Intervals between photographs were categorized into short (10–365 days), intermediate (366–730 days), and long (731–1,460 days). The FAR range was very large in the short-term group, due to the small denominator. Thus, only a FAR >20 was reported to be significant in this group, while in the intermediate and long-term groups, the threshold was set at FAR >10 and >1, respectively.
High FAR is associated with lower overall survival
For many patients, facial age predicted greater age than chronological age from the second photograph. A high FAR was associated with poorer overall survival in all groups, after adjusting for time between images, sex, race, and cancer diagnosis in the second course of radiation therapy.
In the short-term group, mortality risk was 25% higher with high FAR. In the intermediate and long-term groups, a high FAR was associated with a 37 % and 65 % higher risk of mortality.

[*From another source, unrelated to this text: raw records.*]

-- ==== Sys2Proof/Machine/Place.lean ====
section
/-!
DEFINITION. Capacity, admission and placement (06 R191 to R197), the start of a group (R196), and save and restore
(07 R223 to R226).
-/
namespace Sys2Proof.Machine

/-! ## Capacity (R195) -/

/-- What a group takes of a core: scratchpad, lane-private bytes, and warps and register rows of each sub-core. -/
abbrev Use := List Nat

def coreLimits : Use := [524288, 131072, 16, 16, 16, 16, 512, 512, 512, 512]

/-- The role, budget and sub-core of a warp. -/
def Launch.roleOf (l : Launch) (w : Nat) : Role := if w < l.nc then .c else if w < l.nc + l.nm then .m else .v
def Launch.budgetOf (l : Launch) (w : Nat) : Nat :=
  match l.roleOf w with
  | .c => l.budc
  | .m => l.budm
  | .v => l.budv
def Launch.subOf (l : Launch) (w : Nat) : Nat := if l.roleOf w = .m then (w - l.nc) % 4 else w % 4

def Launch.use (l : Launch) : Use :=
  let on (k : Nat) : List Nat := (List.range l.warps).filter (fun w => l.subOf w == k)
  [l.scratch, 32 * l.warps * l.lanePriv] ++ (List.range 4).map (fun k => (on k).length)
    ++ (List.range 4).map (fun k => (on k).foldl (fun n w => n + 8 * l.budgetOf w + 8) 0)

def addUse (a b : Use) : Use := List.zipWith (fun x y => x + y) a b

/-- Further groups with use `u` that a core with use `c` accepts. -/
def roomIn (c u : Use) : Nat :=
  (List.zip coreLimits (List.zip c u)).foldl (fun n x =>
    if x.2.2 = 0 then n else min n ((x.1 - x.2.1) / x.2.2)) 1000

def State.launchOf (s : State) (node : Nat) : Option Launch := (s.node node).bind (fun n => n.launch)

/-- What the groups on a core take. -/
def State.coreUse (s : State) (core : Nat) : Use :=
  s.groups.foldl (fun u g =>
    if g.2.place == .core core then
      match s.launchOf g.2.node with
      | some l => addUse u l.use
      | none => u
    else u) (List.replicate 10 0)

/-- The graph engine places no M warp on an OFFLINE quadrant (R465). -/
def State.quadsOk (s : State) (l : Launch) (core : Nat) : Bool :=
  (List.range (min 4 l.nm)).all (fun k => !(s.quadAt (quadKey core k)).offline)

/-- The cores of groves with their use; `empty` counts them as if empty. -/
def State.cores (s : State) (l : Launch) (groves : List Nat) (empty : Bool) : List (Nat × Use) :=
  groves.flatMap (fun v => ((List.range 8).map (fun i => 8 * v + i)).filterMap (fun c =>
    if s.quadsOk l c then some (c, if empty then List.replicate 10 0 else s.coreUse c) else none))

/-! ## Placing one gang (R194) -/

/-- Insert a core by descending room, then ascending number. -/
def insertRoom (x : Nat × Nat) : List (Nat × Nat) → List (Nat × Nat)
  | [] => [x]
  | y :: t => if y.2 < x.2 || (y.2 = x.2 && x.1 < y.1) then x :: y :: t else y :: insertRoom x t

/-- The cores of a grove that can take a group, with their room. -/
def roomsOf (cs : List (Nat × Use)) (grove : Nat) (u : Use) : List (Nat × Nat) :=
  cs.filterMap (fun c => if c.1 / 8 = grove && 1 ≤ roomIn c.2 u then some (c.1, roomIn c.2 u) else none)

/-- The grove of greatest free capacity that can hold a gang whole. -/
def bestGrove (cs : List (Nat × Use)) (groves : List Nat) (gang : Nat) (u : Use) : Option Nat :=
  (groves.foldl (fun (b : Option (Nat × Nat)) v =>
    let rs := roomsOf cs v u
    let total := rs.foldl (fun n r => n + r.2) 0
    if rs.length < gang then b
    else
      match b with
      | none => some (v, total)
      | some x => if x.2 < total || (x.2 = total && v < x.1) then some (v, total) else b) none).map (fun x => x.1)

/-- The cores a gang takes, in ascending COREID. -/
def gangCores (cs : List (Nat × Use)) (groves : List Nat) (gang : Nat) (u : Use) : Option (List Nat) :=
  (bestGrove cs groves gang u).map (fun v =>
    let best := ((roomsOf cs v u).foldl (fun l r => insertRoom r l) []).take gang
    (best.map (fun r => r.1)).foldl (fun l c => insertNat c l) [])

def takeCores (cs : List (Nat × Use)) (taken : List Nat) (u : Use) : List (Nat × Use) :=
  cs.map (fun c => if taken.contains c.1 then (c.1, addUse c.2 u) else c)

/-- Place n gangs greedily: what is left, if all of them fit. -/
def fitGangs (groves : List Nat) (gang : Nat) (u : Use) : Nat → List (Nat × Use) → Option (List (Nat × Use))
  | 0, cs => some cs
  | n + 1, cs =>
    match gangCores cs groves gang u with
    | none => none
    | some taken => fitGangs groves gang u n (takeCores cs taken u)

The researchers repeated the analysis with only metastatic cancer patients. The same associations were found, but with a sharper separation in survival outcomes between groups.
FAR is a stronger predictor of long-term survival
They also examined the combined effects of initial deviation of predicted facial age from chronological age (FADRT1) and FAR. This showed that when both high FADRT1 and FAR were high, patients always had the highest risk of mortality.
With increasing intervals between shots, especially in the long-term group, the differences in FAR values become smaller. Even so, FAR becomes the dominant predictor of survival outcomes, although both measures still play a substantial role in increased mortality risk.
This suggests that “FAR consistently outperforms FADRT1 as a prognostic marker at all time intervals, with the strongest performance at longer intervals.”
Possible mechanisms underlying FAR-based prediction
The authors emphasize the non-linear nature of biological aging, with accelerated molecular senescence, such as DNA damage and cellular senescence, often occurring at specific inflection points. In cancer patients, such dynamic parameters reflect not only the disease process but also the effect of cancer treatment.
By quantitatively measuring facial aging, FAR could reflect changes in health during treatment. Advantages of using FAR include accessibility, convenience, and cost-effectiveness, allowing repeated measurements to assess health changes during treatment.
If validated, it could be incorporated into current prognostic parameters to identify high-risk patients across multiple cancer categories and to guide decision-making regarding monitoring intensity, supportive care, and therapeutic approaches, particularly in advanced disease where less intensive or palliative strategies may be appropriate.
Study restrictions
The ethnic/racial and age composition of the sample limits the generalizability of the findings. Furthermore, the lack of data on disease progression and treatment meant that the higher FAR could not be interpreted as causal. Unmeasured factors such as cancer cachexia or treatment-related toxicities could have influenced the observed associations between FAR and survival.
Because photographs were taken at specific radiotherapy time points rather than regular intervals, their use could have introduced indication bias, as different interval groups may reflect different clinical scenarios, limiting generalizability. Pending validation of this work, ethical and privacy issues, as well as the potential for bias in such facial recognition systems, need to be addressed before its clinical translation.
Future studies should correlate disease type, stage and treatment in different populations, using easily accessible algorithms with strong data protection barriers. The current findings need to be validated in prospective studies and in combination with other markers of aging. If so, FAR could be a tool to help deliver personalized cancer care.